Figure 1.. Early detection, risk assessment and prediction and of opioid use related epidemics.
The black curve corresponds to the epidemic at baseline, while the dashed orange, blue and green curves correspond to the epidemic in the presence of interventions resulting from early detection, risk assessment and prediction, respectively. The time periods for each of these analyses are also colored in blue, green, and orange, respectively.

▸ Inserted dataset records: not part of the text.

-- ==== Sys2Proof/WellFormed.lean ====
section
/-! DEFINITION. Which terms of Instr are commands as the manual lays them out: counts and ranges that the types of the
operands leave open. -/

namespace Sys2Proof

/-- A transport of the mailbox: function 0 to 63, or 64 for I3C. -/
def transportOk (tr : BitVec 7) : Bool := tr.toNat ≤ 64

/-- A MAC address of six bytes. -/
def macOk (mac : Nat) : Bool := mac < 2 ^ 48

/-- A packet carries at most 256 bytes (Table 11-2). -/
def packetOk (p : Packet) : Bool := p.length.toNat ≤ 256

/-- A speed and width of Table 15-1, or the link down. -/
def linkOk (speed : BitVec 3) (width : BitVec 5) (flit : Bool) : Bool :=
  if speed == 0 then width == 0 && !flit
  else 4 ≤ speed.toNat && speed.toNat ≤ 6 && (width == 4 || width == 8 || width == 16) && flit == (speed == 6)

/-- The command is well formed. -/
def Instr.wf : Instr → Bool
  | .pieceLanding piece => piece.region.toNat < 1280
  | .temperatureSample readings => readings.length == 80
  | .selfTestComplete failures => failures.all fun e => e.2 == 1 || e.2 == 2
  | .partReset cause => cause == 1 || cause == 2
  | .recordCommitDone failed => failed.all fun e => e.1 < 3
  | .vsbGood on => on.failing.all fun e => e.1 != 3
  | .packetRoute _ _ a => packetOk a.packet
  | .statusFlit _ f _ => f.credits.length == 8
  | .train _ f => f.versions.length == 4
  | .manifestFrame f => f.data.length == 65536
  | .blockFrame f => f.data.length == 65536
  | .storeNak _ _ _ _ ranges => ranges.length ≤ 30
  | .ingressWrite _ offset bytes => !bytes.isEmpty && offset.toNat + bytes.length ≤ 1048576
  | .bundleFrame f => 1 ≤ f.granules.length && f.granules.length ≤ 32
  | .mailboxRequest tr offset bytes => transportOk tr && (tr == 64 || offset.toNat + bytes.length ≤ 4096)
  | .updateData mac _ _ bytes => macOk mac && bytes.length ≤ 67108864
  | .accessViolation _ _ _ kind => 1 ≤ kind.toNat && kind.toNat ≤ 4
  | .pciExpressLinkChange speed width flit => linkOk speed width flit
  | .bellGather p | .bellVerdict p _ | .bellReady p | .bellRelease p | .bellNotice p
  | .putPacket p | .getReq p _ | .getResp p | .mcast p | .rf _ p => packetOk p
  | .mailboxResponse tr | .mbOutRelease tr | .hello tr | .identify tr | .caps tr | .jobCreate tr
  | .sliceAssign tr | .ttLoad tr _ | .ttRelocate tr | .ttPatch tr | .jobStart tr | .jobStop tr
  | .weightsProgram tr _ | .weightsRestore tr | .adapterStore tr _ | .adapterBind tr | .keyringSet tr _
  | .powerStep tr | .powerLimit tr | .bankPower tr | .routeDrain tr | .routeSet tr | .countersEnable tr
  | .countersRead tr | .debugAuth tr _ | .debugProbe tr | .debugBreak tr | .lockstep tr | .attest tr
  | .updateStatus tr | .padlock tr _ => transportOk tr
  | .serviceIdentify mac _ | .plan mac _ _ | .updateBegin mac _ _ | .updateEnd mac _ | .updateActivate mac _ _
  | .serviceUpdateStatus mac _ => macOk mac
  | .bundleFetch _ | .lessonEnd _ | .mxb _ _ | .mxc _ _ | .vmov _ _ | .iadd _ _ | .isub _ _ | .imul _ _
  | .imin _ _ | .imax _ _ | .vand _ _ | .vor _ _ | .vxor _ _ | .shl _ _ | .shr _ _ | .sar _ _ | .key _ _
  | .vcmp _ _ | .vsel _ _ | .vperm _ _ | .vrda _ _ | .vwra _ _ | .vgath _ _ | .vscat _ _ | .fadd _ _ | .fsub _ _
  | .fmul _ _ | .ffma _ _ | .fmax _ _ | .fmin _ _ | .vcvt _ _ | .vscan _ _ | .vscanx _ _ | .vred _ _
  | .vhist _ _ | .vfirst _ _ | .vacc _ _ | .vscana _ _ | .exp2 _ _ | .log2 _ _ | .rcp _ _ | .rsqrt _ _
  | .sin _ _ | .cos _ _ | .lds _ _ | .ldv _ _ | .ldo _ _ | .ldi _ _ | .sts _ _ | .stv _ _ | .sendv _ _ _ _ _
  | .sends _ _ _ _ _ | .red _ _ _ _ | .put _ _ _ | .loop _ _ _ | .brc _ _ _ _ | .endl _ | .sets _ _ _ _
  | .seta _ _ _ _ | .salu _ _ _ _ _ | .rdctl _ _ _ | .mset _ _ _ _ | .rand _ _ _ _ _ | .dgsel _ _
  | .resultWriteback _ | .mxRowWrite _ | .hingeEntryArrival _ _ | .hingeDueRelease _ | .droopDetect _
  | .stretchDebtRecovery _ | .sliceRequestServe _ _ _ _ | .sliceRequestDrop _ _ _ _
  | .collisionWindowExpiry _ _ _ | .reductionContribution _ _ _ | .reductionClose _ _ _ | .gatherStatusSend
  | .gatherTimeout | .readySend _ | .releaseIssue _ | .tileRelease | .drainQuiet | .thermalStepRise
  | .cooldownReady | .powerSample _ _ | .p1IdleEntry | .inputGood | .storeMount | .domainAPowerUp
  | .startupRestoreComplete | .inputFailure | .vsbLoss | .refclkLoss | .perstN | .flr _ | .trialWatchdogExpiry
  | .trialConfirm | .restoreBlockRead _ _ | .readDisturbRelocate _ _ | .retentionRefresh _ _ | .scrubIdleTick
  | .halfLayerClosed _ _ | .halfLayerOpened _ _ | .codewordReceive _ _ _ _ _ | .dataFlit _ _ _ _
  | .flitSlotTransmit _ | .replayTimeout _ | .linkLightDetect _ | .linkCodewordLock _ | .linkDetectTimeout _
  | .linkLockDone _ _ | .linkCheckDone _ _ | .laneFail _ _ _ | .degradeTimeout _ | .linkDown _ _
  | .getReqIssue _ | .ringStart _ _ | .announce _ _ | .announceRepeat _ | .echoReq _ _ _ _ | .echoResp _ _ _
  | .rollCallWindowClose | .linkWindowClose _ | .relayReverifyTimeout | .readerNotice _ _
  | .blockProgramDone _ _ _ | .endOfPass _ | .endOfPassResend | .prepared _ _ | .commit _ _ | .commitResend
  | .committed _ _ | .serviceTick _ | .reqOpen _ | .reqAppend _ | .reqCancel _ | .dataPut _ _ | .ttBlock _
  | .fence _ | .transferComplete _ | .lockstepDigest _ _ | .lockstepPlacement _ _ _ | .i3cDynamicAddress _ _
  | .i3cResetDynamicAddress | .setEndpointId _ | .egCtrlEnable _ | .tsSampleTake | .tsSampleDone
  | .pwCtrlEnterP2 | .pwCtrlLeaveP2 | .pwCtrlEnterP3 | .pwResetCompute _ | .pwResetPart _
  | .registerWrite _ _ _ _ | .firmwareMessage _ _ | .partRstNRelease | .refclkPresent
  | .holdupStoreCharged | .opticalReadingsRefresh _ _ _ _ _ _ | .testAccessPort _ => true

end Sys2Proof
end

We hypothesize that accurate prediction would have the strongest prevention impact because it would confer time to plan and implement an appropriate response, followed by risk assessment, which is less specific and therefore less informative, and by early detection, which is highly specific but occurs once the epidemic has started spreading. However, this impact will depend on how this evidence is used by decision makers.
Fig 2.
Fig 2.. Multidisciplinary framework to enable the early detection, risk assessment and prediction of opioid use related epidemics (OREs).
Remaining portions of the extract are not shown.